Quiz
📌 Each column contains a:
- attribute or feature
- different used car
📌 What description best describes the library Pandas?
- Includes functions for some advanced math problems as listed in the slide as well as data visualization.
- Offers data structure and tools for effective data manipulation and analysis. It provides fast access to structured data. The primary instrument of Pandas is a two-dimensional table consisting of columns and rows labels which are called a DataFrame. It is designed to provide an easy indexing function.
- Uses arrays as their inputs and outputs. It can be extended to objects for matrices, and with a little change of coding, developers perform fast array processing.
📌 What task does the following lines of code perform?
path='C:\Windows\…\ automobile.csv'
df.to_csv(path)
-
Exports your Pandas dataframe to a new csv file, in the location specified by the variable path.
-
Loads a csv file.
📌 What does csv stand for?
- Comma Separated Values
- Car Sold values
- none of the above
📌 What library is primarily used for machine learning
- scikit-learn
- Python
- Matplotlib
📌 What task does the following command perform?
df.to_csv("A.csv")
-
change the name of the column to “A.csv”
-
load the data from a csv file called “A” into a dataframe
-
Save the dataframe df to a csv file called “A.csv”

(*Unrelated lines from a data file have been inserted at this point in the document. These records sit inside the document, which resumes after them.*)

theorem State.sntSync_keeps {s₀ s : State} {n : Nat} (kp : Keeps s₀ s) : Keeps s₀ (State.sntSync s n) := by
  unfold State.sntSync
  repeat' first
    | with_reducible exact Keeps.refl _ | with_reducible assumption
    | (extract_lets +onlyGivenNames x; refine Keeps.cut (x := x) ?_ ?_ <;> [subst x; (intro; rename' x => y)])
    | (extract_lets +onlyGivenNames x; subst x; try beta_reduce) | with_reducible apply State.setFlag_keeps
    | with_reducible apply State.syncDse_keeps

theorem State.sntCfg_keeps {s₀ s : State} {n : Nat} {v : Word} (kp : Keeps s₀ s) : Keeps s₀ (State.sntCfg s n v) := by
  unfold State.sntCfg
  repeat' first
    | with_reducible exact Keeps.refl _ | with_reducible assumption
    | (extract_lets +onlyGivenNames x; refine Keeps.cut (x := x) ?_ ?_ <;> [subst x; (intro; rename' x => y)])
    | (extract_lets +onlyGivenNames x; subst x; try beta_reduce) | (simp -zeta only [↓Keeps.lit])
    | with_reducible apply State.rset_keeps | with_reducible apply State.modSnt_keeps
    | with_reducible apply State.sntSync_keeps | split | (intro)

theorem State.faultRecord_keeps {s₀ s : State} {b src : Nat} {inj : Bool} (kp : Keeps s₀ s) : Keeps s₀ (State.faultRecord s b
    src inj) := by
  unfold State.faultRecord
  repeat' first
    | with_reducible exact Keeps.refl _ | with_reducible assumption
    | (extract_lets +onlyGivenNames x; refine Keeps.cut (x := x) ?_ ?_ <;> [subst x; (intro; rename' x => y)])
    | (extract_lets +onlyGivenNames x; subst x; try beta_reduce) | (simp -zeta only [↓Keeps.lit])
    | with_reducible apply State.stageOnly_keeps | split | (intro)

theorem State.faultLog_keeps {s₀ s : State} {b src : Nat} {inj : Bool} (kp : Keeps s₀ s) : Keeps s₀ (State.faultLog s b src
    inj) := by
  unfold State.faultLog
  repeat' first
    | with_reducible exact Keeps.refl _ | with_reducible assumption
    | (extract_lets +onlyGivenNames x; refine Keeps.cut (x := x) ?_ ?_ <;> [subst x; (intro; rename' x => y)])
    | (extract_lets +onlyGivenNames x; subst x; try beta_reduce) | with_reducible apply State.faultBits_keeps
    | with_reducible apply State.faultRecord_keeps | split

theorem State.faultRaises_keeps {s₀ s : State} {l : List (Nat × Nat)} {inj : Bool} (kp : Keeps s₀ s) : Keeps s₀
    (State.faultRaises s l inj) := by
  unfold State.faultRaises
  repeat' first
    | with_reducible exact Keeps.refl _ | with_reducible assumption
    | (extract_lets +onlyGivenNames x; refine Keeps.cut (x := x) ?_ ?_ <;> [subst x; (intro; rename' x => y)])
    | (extract_lets +onlyGivenNames x; subst x; try beta_reduce) | with_reducible apply State.faultBits_keeps
    | with_reducible apply State.faultActs_keeps | with_reducible apply State.faultRecord_keeps
    | with_reducible apply Keeps.foldl | split | (intro)

theorem State.faultRaise_keeps {s₀ s : State} {b src : Nat} {inj : Bool} (kp : Keeps s₀ s) : Keeps s₀ (State.faultRaise s b
    src inj) := by
  unfold State.faultRaise
  repeat' first
    | with_reducible exact Keeps.refl _ | with_reducible assumption | with_reducible apply State.faultRaises_keeps

theorem State.safetyNote_keeps {s₀ s : State} {f unit src : Nat} (kp : Keeps s₀ s) : Keeps s₀ (State.safetyNote s f unit src)
    := by
  unfold State.safetyNote
  repeat' first
    | with_reducible exact Keeps.refl _ | with_reducible assumption
    | (extract_lets +onlyGivenNames x; refine Keeps.cut (x := x) ?_ ?_ <;> [subst x; (intro; rename' x => y)])
    | (extract_lets +onlyGivenNames x; subst x; try beta_reduce) | (simp -zeta only [↓Keeps.lit])
    | with_reducible apply State.rset_keeps | with_reducible apply State.evCount_keeps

📌 Consider the segment of the following dataframe:
What is the type of the column make?
- int64
- float64
- object
📌 How would you access the column “symboling” from the dataframe df?
- df[“symboling”]
- df==“symboling”
📌 What is the correct symbol for missing data?
- nan
- no-data
📌 How would you rename the column “city_mpg” to “city-L/100km”?
- df.rename(columns={”city_mpg”: “city-L/100km”})

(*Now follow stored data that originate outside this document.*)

theorem State.syncMeasure_keeps {s₀ s : State} {u : Nat} (kp : Keeps s₀ s) : Keeps s₀ (State.syncMeasure s u) := by
  unfold State.syncMeasure
  repeat' first
    | with_reducible exact Keeps.refl _ | with_reducible assumption
    | (extract_lets +onlyGivenNames x; refine Keeps.cut (x := x) ?_ ?_ <;> [subst x; (intro; rename' x => y)])
    | (extract_lets +onlyGivenNames x; subst x; try beta_reduce) | (simp -zeta only [↓Keeps.lit])
    | with_reducible apply State.rset_keeps | with_reducible apply State.syncEnter_keeps | split

theorem doSyncEdge_keeps {u : Nat} {s₀ s : State} (kp : Keeps s₀ s) : Keeps s₀ (doSyncEdge u s) := by
  unfold doSyncEdge
  repeat' first
    | with_reducible exact Keeps.refl _ | with_reducible assumption | (simp -zeta only [↓Keeps.lit])
    | with_reducible apply State.syncMeasure_keeps | split

theorem doSyncArmedLoad_keeps {s₀ s : State} (kp : Keeps s₀ s) : Keeps s₀ (doSyncArmedLoad s) := by
  unfold doSyncArmedLoad
  repeat' first
    | with_reducible exact Keeps.refl _ | with_reducible assumption
    | (extract_lets +onlyGivenNames x; refine Keeps.cut (x := x) ?_ ?_ <;> [subst x; (intro; rename' x => y)])
    | (extract_lets +onlyGivenNames x; subst x; try beta_reduce) | (simp -zeta only [↓Keeps.lit])
    | with_reducible apply State.setFlag_keeps | with_reducible apply State.loadTime_keeps
    | with_reducible apply State.syncMeasure_keeps | split

theorem doSystimeWrap_keeps {s₀ s : State} (kp : Keeps s₀ s) : Keeps s₀ (doSystimeWrap s) := by
  unfold doSystimeWrap
  repeat' first
    | with_reducible exact Keeps.refl _ | with_reducible assumption | with_reducible apply State.wrapTo_keeps | split

theorem doRefCheck_keeps {ppm : Int} {s₀ s : State} (kp : Keeps s₀ s) : Keeps s₀ (doRefCheck ppm s) := by
  unfold doRefCheck
  repeat' first
    | with_reducible exact Keeps.refl _ | with_reducible assumption
    | (extract_lets +onlyGivenNames x; refine Keeps.cut (x := x) ?_ ?_ <;> [subst x; (intro; rename' x => y)])
    | (extract_lets +onlyGivenNames x; subst x; try beta_reduce) | (simp -zeta only [↓Keeps.lit])
    | with_reducible apply State.setFlag_keeps | with_reducible apply State.endSteps_keeps
    | with_reducible apply State.raise_keeps | split

theorem State.setWarm_keeps {s₀ s : State} (kp : Keeps s₀ s) : Keeps s₀ (State.setWarm s) := by
  unfold State.setWarm
  repeat' first
    | with_reducible exact Keeps.refl _ | with_reducible assumption
    | (extract_lets +onlyGivenNames x; refine Keeps.cut (x := x) ?_ ?_ <;> [subst x; (intro; rename' x => y)])
    | (extract_lets +onlyGivenNames x; subst x; try beta_reduce) | (simp -zeta only [↓Keeps.lit])
    | with_reducible apply State.suspectFlag_keeps | with_reducible apply State.warmTo_keeps
    | with_reducible apply Keeps.foldl | (intro)

theorem doRefDriftCheck_keeps {freq : Int} {s₀ s : State} (kp : Keeps s₀ s) : Keeps s₀ (doRefDriftCheck freq s) := by
  unfold doRefDriftCheck
  repeat' first
    | with_reducible exact Keeps.refl _ | with_reducible assumption
    | (extract_lets +onlyGivenNames x; refine Keeps.cut (x := x) ?_ ?_ <;> [subst x; (intro; rename' x => y)])
    | (extract_lets +onlyGivenNames x; subst x; try beta_reduce) | (simp -zeta only [↓Keeps.lit])
    | with_reducible apply State.rset_keeps | with_reducible apply State.warmTo_keeps
    | with_reducible apply State.setWarm_keeps | split

theorem doOcxoReadyChange_keeps {high : Bool} {s₀ s : State} (kp : Keeps s₀ s) : Keeps s₀ (doOcxoReadyChange high s) := by
  unfold doOcxoReadyChange
  repeat' first
    | with_reducible exact Keeps.refl _ | with_reducible assumption | (simp -zeta only [↓Keeps.lit])
    | with_reducible apply State.setWarm_keeps | split

theorem doSystimeLoRead_keeps {ctx : Fin 33} {s₀ s : State} (kp : Keeps s₀ s) : Keeps s₀ (doSystimeLoRead ctx s) := by
  unfold doSystimeLoRead
  repeat' first
    | with_reducible exact Keeps.refl _ | with_reducible assumption | (simp -zeta only [↓Keeps.lit])
    | with_reducible apply State.modCtx_keeps | (intro)

theorem doTimeMessageSend_keeps {l : Fin 12} {s₀ s : State} (kp : Keeps s₀ s) : Keeps s₀ (doTimeMessageSend l s) := by
  unfold doTimeMessageSend
  repeat' first
    | with_reducible exact Keeps.refl _ | with_reducible assumption | (simp -zeta only [↓Keeps.lit])
    | with_reducible apply State.modLink_keeps | with_reducible apply State.sendWire_keeps | split | (intro)

theorem State.halfRtt_keeps {s₀ s : State} {l : Nat} (kp : Keeps s₀ s) : Keeps s₀ (State.halfRtt s l).2 := by
  unfold State.halfRtt
  repeat' first
    | with_reducible exact Keeps.refl _ | with_reducible assumption
    | (extract_lets +onlyGivenNames x; refine Keeps.cut (x := x) ?_ ?_ <;> [subst x; (intro; rename' x => y)])
    | (extract_lets +onlyGivenNames x; subst x; try beta_reduce) | with_reducible apply State.free_keeps
    | (refine State.free_keepsEq (by with_reducible assumption) ?_) | split

theorem State.halfRtt_keepsEq {s₀ s : State} {l : Nat} {r1 : Nat} {t_ : State} (h : State.halfRtt s l = (r1, t_)) (kp : Keeps
    s₀ s) : Keeps s₀ t_ := by
  have k := State.halfRtt_keeps (s₀ := s₀) (s := s) (l := l) kp
  rwa [h] at k

theorem doTimeMessageReceive_keeps {l : Fin 12} {time arrival : BitVec 64} {s₀ s : State} (kp : Keeps s₀ s) : Keeps s₀
    (doTimeMessageReceive l time arrival s) := by
  unfold doTimeMessageReceive
  repeat' first
    | with_reducible exact Keeps.refl _ | with_reducible assumption
    | (extract_lets +onlyGivenNames x; refine Keeps.cut (x := x) ?_ ?_ <;> [subst x; (intro; rename' x => y)])
    | (extract_lets +onlyGivenNames x; subst x; try beta_reduce) | with_reducible apply State.rset_keeps
    | with_reducible apply State.setFlag_keeps | with_reducible apply State.suspectAll_keeps
    | with_reducible apply State.raise_keeps | with_reducible apply State.loadTime_keeps
    | with_reducible apply State.halfRtt_keeps | (refine State.halfRtt_keepsEq (by with_reducible assumption) ?_) | split

end Sys2Proof.Machine
end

- df.rename(columns={”city_mpg”: “city-L/100km”}, inplaice=True)
📌 Why do we convert values of Categorical Variables into numerical values?
- To save memory
- Most statistical models cannot take in objects or strings as inputs
📌 Consider the dataframe df; what method provides the summary statistics?
- describe()
- head()
- tail()
📌 If we have 10 columns and 100 samples, how large is the output of df.corr()?
- 10 x 100
- 10x10
- 100x100
📌 If the p-value of the Pearson Correlation is 1, then …
- The variables are correlated
- The variables are not correlated
- None of the above
📌 Consider the following dataframe:
df_test = df[['body-style', 'price']]
The following operation is applied:
df_grp = df_test.groupby(['body-style'], as_index=False).mean()

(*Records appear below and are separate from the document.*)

theorem doWait_keeps {t : Fin 64} {i : SeqInstr} {s₀ s : State} (kp : Keeps s₀ s) : Keeps s₀ (doWait t i s) := by
  unfold doWait
  repeat' first
    | with_reducible exact Keeps.refl _ | with_reducible assumption | (simp -zeta only [↓Keeps.lit])
    | with_reducible apply State.count_keeps | with_reducible apply State.apgStep_keeps
    | with_reducible apply State.putTail_keeps | with_reducible apply State.seqLast_keeps | (intro)

theorem doEndStep_keeps {t : Fin 64} {i : SeqInstr} {s₀ s : State} (kp : Keeps s₀ s) : Keeps s₀ (doEndStep t i s) := by
  unfold doEndStep
  repeat' first
    | with_reducible exact Keeps.refl _ | with_reducible assumption | with_reducible apply State.putTail_keeps
    | with_reducible apply State.seqLast_keeps | (intro)

theorem doWaitRelease_keeps {t : Fin 64} {clock : Nat} {s₀ s : State} (kp : Keeps s₀ s) : Keeps s₀ (doWaitRelease t clock s)
    := by
  unfold doWaitRelease
  repeat' first
    | with_reducible exact Keeps.refl _ | with_reducible assumption
    | (extract_lets +onlyGivenNames x; refine Keeps.cut (x := x) ?_ ?_ <;> [subst x; (intro; rename' x => y)])
    | (extract_lets +onlyGivenNames x; subst x; try beta_reduce) | (simp -zeta only [↓Keeps.lit])
    | with_reducible apply State.setFlag_keeps | with_reducible apply State.count_keeps
    | with_reducible apply State.modTile_keeps | with_reducible apply State.clearCond_keeps
    | with_reducible apply State.freshStart_keeps | with_reducible apply State.seqNext_keeps
    | with_reducible apply State.jump_keeps | split | (intro)

theorem State.fillRecord_keeps {s₀ s : State} {t : Nat} {f : Int} (kp : Keeps s₀ s) : Keeps s₀ (State.fillRecord s t f) := by
  unfold State.fillRecord
  repeat' first
    | with_reducible exact Keeps.refl _ | with_reducible assumption
    | (extract_lets +onlyGivenNames x; refine Keeps.cut (x := x) ?_ ?_ <;> [subst x; (intro; rename' x => y)])
    | (extract_lets +onlyGivenNames x; subst x; try beta_reduce) | with_reducible apply State.count_keeps
    | with_reducible apply State.setPair_keeps

theorem State.filler_keeps {s₀ s : State} {t : Nat} {q : PerReq} (kp : Keeps s₀ s) : Keeps s₀ (State.filler s t q) := by
  unfold State.filler
  repeat' first
    | with_reducible exact Keeps.refl _ | with_reducible assumption
    | (extract_lets +onlyGivenNames x; refine Keeps.cut (x := x) ?_ ?_ <;> [subst x; (intro; rename' x => y)])
    | (extract_lets +onlyGivenNames x; subst x; try beta_reduce) | (simp -zeta only [↓Keeps.lit])
    | with_reducible apply State.modTile_keeps | with_reducible apply State.stopIssue_keeps
    | with_reducible apply State.freshStart_keeps | with_reducible apply State.markers_keeps
    | with_reducible apply State.fillRecord_keeps | split | (intro)

theorem State.holdDrive_keeps {s₀ s : State} {t lane : Nat} (kp : Keeps s₀ s) : Keeps s₀ (State.holdDrive s t lane) := by
  unfold State.holdDrive
  repeat' first
    | with_reducible exact Keeps.refl _ | with_reducible assumption
    | (extract_lets +onlyGivenNames x; refine Keeps.cut (x := x) ?_ ?_ <;> [subst x; (intro; rename' x => y)])
    | (extract_lets +onlyGivenNames x; subst x; try beta_reduce) | (simp -zeta only [↓Keeps.lit])
    | with_reducible apply State.modChan_keeps | split | (intro)

theorem State.beginStall_keeps {s₀ s : State} {t seg : Nat} (kp : Keeps s₀ s) : Keeps s₀ (State.beginStall s t seg) := by
  unfold State.beginStall
  repeat' first
    | with_reducible exact Keeps.refl _ | with_reducible assumption
    | (extract_lets +onlyGivenNames x; refine Keeps.cut (x := x) ?_ ?_ <;> [subst x; (intro; rename' x => y)])
    | (extract_lets +onlyGivenNames x; subst x; try beta_reduce) | (simp -zeta only [↓Keeps.lit])
    | with_reducible apply State.setFlag_keeps | with_reducible apply State.modTile_keeps
    | with_reducible apply State.suspectFlag_keeps | with_reducible apply State.stopIssue_keeps
    | with_reducible apply State.holdDrive_keeps | with_reducible apply Keeps.foldl | (intro)

theorem doStallResume_keeps {t : Fin 64} {s₀ s : State} (kp : Keeps s₀ s) : Keeps s₀ (doStallResume t s) := by
  unfold doStallResume
  repeat' first
    | with_reducible exact Keeps.refl _ | with_reducible assumption
    | (extract_lets +onlyGivenNames x; refine Keeps.cut (x := x) ?_ ?_ <;> [subst x; (intro; rename' x => y)])
    | (extract_lets +onlyGivenNames x; subst x; try beta_reduce) | (simp -zeta only [↓Keeps.lit])
    | with_reducible apply State.fset_keeps | with_reducible apply State.setFlag_keeps
    | with_reducible apply State.count_keeps | with_reducible apply State.setPair_keeps
    | with_reducible apply State.modTile_keeps | with_reducible apply State.tileEv_keeps
    | with_reducible apply State.endStep_keeps | with_reducible apply State.freshStart_keeps | split | (intro)

theorem doStallLimitExpiry_keeps {t : Fin 64} {s₀ s : State} (kp : Keeps s₀ s) : Keeps s₀ (doStallLimitExpiry t s) := by
  unfold doStallLimitExpiry
  repeat' first
    | with_reducible exact Keeps.refl _ | with_reducible assumption
    | (extract_lets +onlyGivenNames x; refine Keeps.cut (x := x) ?_ ?_ <;> [subst x; (intro; rename' x => y)])
    | (extract_lets +onlyGivenNames x; subst x; try beta_reduce) | with_reducible apply State.tileEv_keeps
    | with_reducible apply State.endStep_keeps | split

theorem State.cycleWindow_keeps {s₀ s : State} {ch : Nat} {x : Strobe} (kp : Keeps s₀ s) : Keeps s₀ (State.cycleWindow s ch x)
    := by
  unfold State.cycleWindow
  repeat' first
    | with_reducible exact Keeps.refl _ | with_reducible assumption
    | (extract_lets +onlyGivenNames x; refine Keeps.cut (x := x) ?_ ?_ <;> [subst x; (intro; rename' x => y)])
    | (extract_lets +onlyGivenNames x; subst x; try beta_reduce) | with_reducible apply State.start_keeps
    | with_reducible apply State.addWindow_keeps | split

theorem State.cycleLane_keeps {s₀ s : State} {t lane cyc : Nat} {r : Run} {c e : Int} (kp : Keeps s₀ s) : Keeps s₀
    (State.cycleLane s t lane cyc r c e) := by
  unfold State.cycleLane
  repeat' first
    | with_reducible exact Keeps.refl _ | with_reducible assumption
    | (extract_lets +onlyGivenNames x; refine Keeps.cut (x := x) ?_ ?_ <;> [subst x; (intro; rename' x => y)])
    | (extract_lets +onlyGivenNames x; subst x; try beta_reduce) | (simp -zeta only [↓Keeps.lit])
    | with_reducible apply State.modTile_keeps | with_reducible apply State.modChan_keeps
    | with_reducible apply State.driveCycle_keeps | with_reducible apply State.judgeStrobes_keeps
    | with_reducible apply State.hold_keeps | with_reducible apply State.cycleWindow_keeps | split | (intro)

theorem State.runAdvance_keeps {s₀ s : State} {t : Nat} {r : Run} {rest : List Run} (kp : Keeps s₀ s) : Keeps s₀
    (State.runAdvance s t r rest) := by
  unfold State.runAdvance
  repeat' first
    | with_reducible exact Keeps.refl _ | with_reducible assumption
    | (extract_lets +onlyGivenNames x; refine Keeps.cut (x := x) ?_ ?_ <;> [subst x; (intro; rename' x => y)])
    | (extract_lets +onlyGivenNames x; subst x; try beta_reduce) | (simp -zeta only [↓Keeps.lit])
    | with_reducible apply State.modTile_keeps | with_reducible apply State.ringAdvance_keeps
    | with_reducible apply Keeps.foldl | split | (intro)

theorem State.issueCycle_keeps {s₀ s : State} {t : Nat} {r : Run} {rest : List Run} (kp : Keeps s₀ s) : Keeps s₀
    (State.issueCycle s t r rest) := by
  unfold State.issueCycle
  repeat' first
    | with_reducible exact Keeps.refl _ | with_reducible assumption
    | (extract_lets +onlyGivenNames x; refine Keeps.cut (x := x) ?_ ?_ <;> [subst x; (intro; rename' x => y)])
    | (extract_lets +onlyGivenNames x; subst x; try beta_reduce) | (simp -zeta only [↓Keeps.lit])
    | with_reducible apply State.setPair_keeps | with_reducible apply State.modTile_keeps
    | with_reducible apply State.segSync_keeps | with_reducible apply State.segPlay_keeps
    | with_reducible apply State.showApg_keeps | with_reducible apply State.tileEv_keeps
    | with_reducible apply State.settleStops_keeps | with_reducible apply State.hold_keeps
    | with_reducible apply State.markers_keeps | with_reducible apply State.placed_keeps
    | with_reducible apply State.cycleLane_keeps | with_reducible apply State.runAdvance_keeps
    | with_reducible apply Keeps.foldl | split | (intro)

What are the resulting values of: df_grp[‘price’]?
- The average price for each body style
- The average price
- The average body style
📌 What is the Pearson Correlation between variables X and Y, if X=-Y?
- -1
- 1
- 0
📌 What does the following line of code do?
lm = LinearRegression()
-
Fit a regression object lm
-
Create a linear regression object
-
Predict a value
📌 What steps do the following lines of code perform?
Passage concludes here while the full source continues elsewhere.